## WORK REQUIRED:
Go through the data and report how many lines include the word "lean", giving only the number.

## DATASET SECTION:

-- ==== Sys2Proof/Machine/Dispatch.lean ====
section
/-! DEFINITION. Every command's meaning, one arm per constructor of Instr, in the order of Syntax.lean. -/
namespace Sys2Proof.Machine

## RESPONSE:
2